**Work task:**
Return, from the data below, each line that contains the word "toNat".

**Data to examine:**
BEGIN

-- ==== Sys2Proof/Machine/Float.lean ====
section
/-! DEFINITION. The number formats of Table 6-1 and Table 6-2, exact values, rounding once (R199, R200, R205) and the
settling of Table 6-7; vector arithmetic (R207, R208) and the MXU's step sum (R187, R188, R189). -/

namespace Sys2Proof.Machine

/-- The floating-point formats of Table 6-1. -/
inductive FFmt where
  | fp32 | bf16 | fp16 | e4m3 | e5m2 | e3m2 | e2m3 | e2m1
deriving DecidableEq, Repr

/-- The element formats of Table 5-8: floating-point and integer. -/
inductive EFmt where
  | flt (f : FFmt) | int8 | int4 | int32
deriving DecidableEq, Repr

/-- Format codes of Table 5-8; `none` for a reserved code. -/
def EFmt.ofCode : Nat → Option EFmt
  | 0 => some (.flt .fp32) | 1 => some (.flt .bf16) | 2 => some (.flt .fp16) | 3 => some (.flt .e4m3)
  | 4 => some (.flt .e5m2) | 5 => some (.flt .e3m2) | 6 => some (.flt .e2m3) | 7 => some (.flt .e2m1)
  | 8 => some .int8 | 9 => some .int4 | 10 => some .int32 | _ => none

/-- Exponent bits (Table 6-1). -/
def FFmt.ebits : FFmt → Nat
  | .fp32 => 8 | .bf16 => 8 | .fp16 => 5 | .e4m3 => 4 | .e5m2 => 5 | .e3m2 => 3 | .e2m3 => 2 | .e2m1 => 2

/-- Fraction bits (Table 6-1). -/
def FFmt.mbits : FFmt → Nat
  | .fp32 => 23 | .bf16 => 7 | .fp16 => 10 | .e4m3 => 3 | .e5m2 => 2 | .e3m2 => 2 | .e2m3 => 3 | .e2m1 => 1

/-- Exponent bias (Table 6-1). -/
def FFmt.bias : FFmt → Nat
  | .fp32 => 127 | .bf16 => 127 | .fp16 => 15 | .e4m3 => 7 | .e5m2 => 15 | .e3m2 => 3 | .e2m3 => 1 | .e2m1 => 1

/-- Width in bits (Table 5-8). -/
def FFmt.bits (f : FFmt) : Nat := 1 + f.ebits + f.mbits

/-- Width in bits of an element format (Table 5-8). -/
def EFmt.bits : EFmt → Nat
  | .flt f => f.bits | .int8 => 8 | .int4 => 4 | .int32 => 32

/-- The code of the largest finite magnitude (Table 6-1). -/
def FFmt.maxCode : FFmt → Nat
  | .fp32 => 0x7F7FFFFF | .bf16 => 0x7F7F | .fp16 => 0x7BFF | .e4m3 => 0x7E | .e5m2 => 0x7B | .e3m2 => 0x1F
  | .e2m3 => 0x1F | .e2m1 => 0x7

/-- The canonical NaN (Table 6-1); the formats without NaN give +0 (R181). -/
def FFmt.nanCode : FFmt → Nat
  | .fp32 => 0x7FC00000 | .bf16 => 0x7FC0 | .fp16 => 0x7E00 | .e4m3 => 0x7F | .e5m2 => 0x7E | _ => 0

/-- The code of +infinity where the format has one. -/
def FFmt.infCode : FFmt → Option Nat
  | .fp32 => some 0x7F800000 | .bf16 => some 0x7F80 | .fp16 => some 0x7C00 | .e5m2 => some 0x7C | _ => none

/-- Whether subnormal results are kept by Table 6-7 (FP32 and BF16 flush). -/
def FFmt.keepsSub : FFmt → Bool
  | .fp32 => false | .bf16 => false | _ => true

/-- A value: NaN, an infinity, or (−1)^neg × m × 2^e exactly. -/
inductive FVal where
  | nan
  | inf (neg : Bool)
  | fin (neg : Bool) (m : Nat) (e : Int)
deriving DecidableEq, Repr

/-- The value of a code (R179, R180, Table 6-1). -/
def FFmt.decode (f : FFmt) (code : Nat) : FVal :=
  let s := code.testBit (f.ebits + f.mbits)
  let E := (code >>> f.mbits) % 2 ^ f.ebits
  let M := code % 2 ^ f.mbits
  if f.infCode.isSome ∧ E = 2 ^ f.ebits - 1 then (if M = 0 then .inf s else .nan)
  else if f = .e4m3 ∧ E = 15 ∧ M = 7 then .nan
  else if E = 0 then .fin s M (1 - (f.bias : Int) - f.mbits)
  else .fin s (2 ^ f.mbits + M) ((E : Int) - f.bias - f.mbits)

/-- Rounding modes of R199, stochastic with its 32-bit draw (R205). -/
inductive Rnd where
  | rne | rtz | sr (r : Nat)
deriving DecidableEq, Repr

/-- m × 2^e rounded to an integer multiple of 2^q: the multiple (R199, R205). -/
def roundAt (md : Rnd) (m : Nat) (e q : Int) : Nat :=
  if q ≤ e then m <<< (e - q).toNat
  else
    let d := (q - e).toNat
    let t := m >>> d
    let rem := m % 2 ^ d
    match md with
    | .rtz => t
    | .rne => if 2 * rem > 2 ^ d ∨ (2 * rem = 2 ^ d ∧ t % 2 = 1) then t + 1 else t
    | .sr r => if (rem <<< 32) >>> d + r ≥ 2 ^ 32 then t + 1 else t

END
BEGIN

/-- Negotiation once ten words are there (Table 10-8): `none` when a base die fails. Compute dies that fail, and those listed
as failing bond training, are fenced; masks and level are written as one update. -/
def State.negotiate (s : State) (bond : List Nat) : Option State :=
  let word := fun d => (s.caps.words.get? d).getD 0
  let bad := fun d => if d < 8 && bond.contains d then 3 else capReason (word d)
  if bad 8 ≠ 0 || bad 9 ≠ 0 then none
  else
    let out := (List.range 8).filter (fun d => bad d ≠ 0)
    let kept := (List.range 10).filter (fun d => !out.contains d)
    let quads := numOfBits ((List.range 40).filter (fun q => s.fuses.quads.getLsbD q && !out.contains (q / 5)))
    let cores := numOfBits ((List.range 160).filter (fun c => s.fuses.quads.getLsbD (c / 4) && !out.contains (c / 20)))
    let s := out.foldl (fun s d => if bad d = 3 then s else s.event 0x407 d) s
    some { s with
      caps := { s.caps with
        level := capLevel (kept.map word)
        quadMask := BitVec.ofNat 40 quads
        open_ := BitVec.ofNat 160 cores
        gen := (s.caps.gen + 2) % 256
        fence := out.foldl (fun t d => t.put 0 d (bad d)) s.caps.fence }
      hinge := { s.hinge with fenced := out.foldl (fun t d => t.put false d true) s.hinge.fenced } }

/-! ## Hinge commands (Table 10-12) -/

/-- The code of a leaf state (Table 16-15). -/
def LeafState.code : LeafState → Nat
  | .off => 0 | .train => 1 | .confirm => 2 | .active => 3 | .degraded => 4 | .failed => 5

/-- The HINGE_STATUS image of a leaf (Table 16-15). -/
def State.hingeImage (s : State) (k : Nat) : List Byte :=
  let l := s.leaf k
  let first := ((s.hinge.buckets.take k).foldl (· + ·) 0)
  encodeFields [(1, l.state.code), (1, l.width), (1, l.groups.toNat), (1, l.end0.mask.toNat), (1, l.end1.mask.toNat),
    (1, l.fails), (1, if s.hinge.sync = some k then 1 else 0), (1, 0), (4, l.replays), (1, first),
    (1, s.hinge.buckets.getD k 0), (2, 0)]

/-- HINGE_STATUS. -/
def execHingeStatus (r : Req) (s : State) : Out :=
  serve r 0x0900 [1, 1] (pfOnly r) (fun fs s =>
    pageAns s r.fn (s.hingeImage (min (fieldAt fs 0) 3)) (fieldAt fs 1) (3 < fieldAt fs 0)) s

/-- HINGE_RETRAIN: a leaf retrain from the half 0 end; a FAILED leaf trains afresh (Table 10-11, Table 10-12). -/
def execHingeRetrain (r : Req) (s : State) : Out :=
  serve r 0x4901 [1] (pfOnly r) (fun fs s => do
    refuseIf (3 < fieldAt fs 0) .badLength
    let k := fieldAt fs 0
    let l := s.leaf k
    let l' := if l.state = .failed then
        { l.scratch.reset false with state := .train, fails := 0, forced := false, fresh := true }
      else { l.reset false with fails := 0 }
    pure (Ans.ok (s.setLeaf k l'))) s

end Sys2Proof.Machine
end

END

**Response:**
  if q ≤ e then m <<< (e - q).toNat
    let d := (q - e).toNat
  encodeFields [(1, l.state.code), (1, l.width), (1, l.groups.toNat), (1, l.end0.mask.toNat), (1, l.end1.mask.toNat),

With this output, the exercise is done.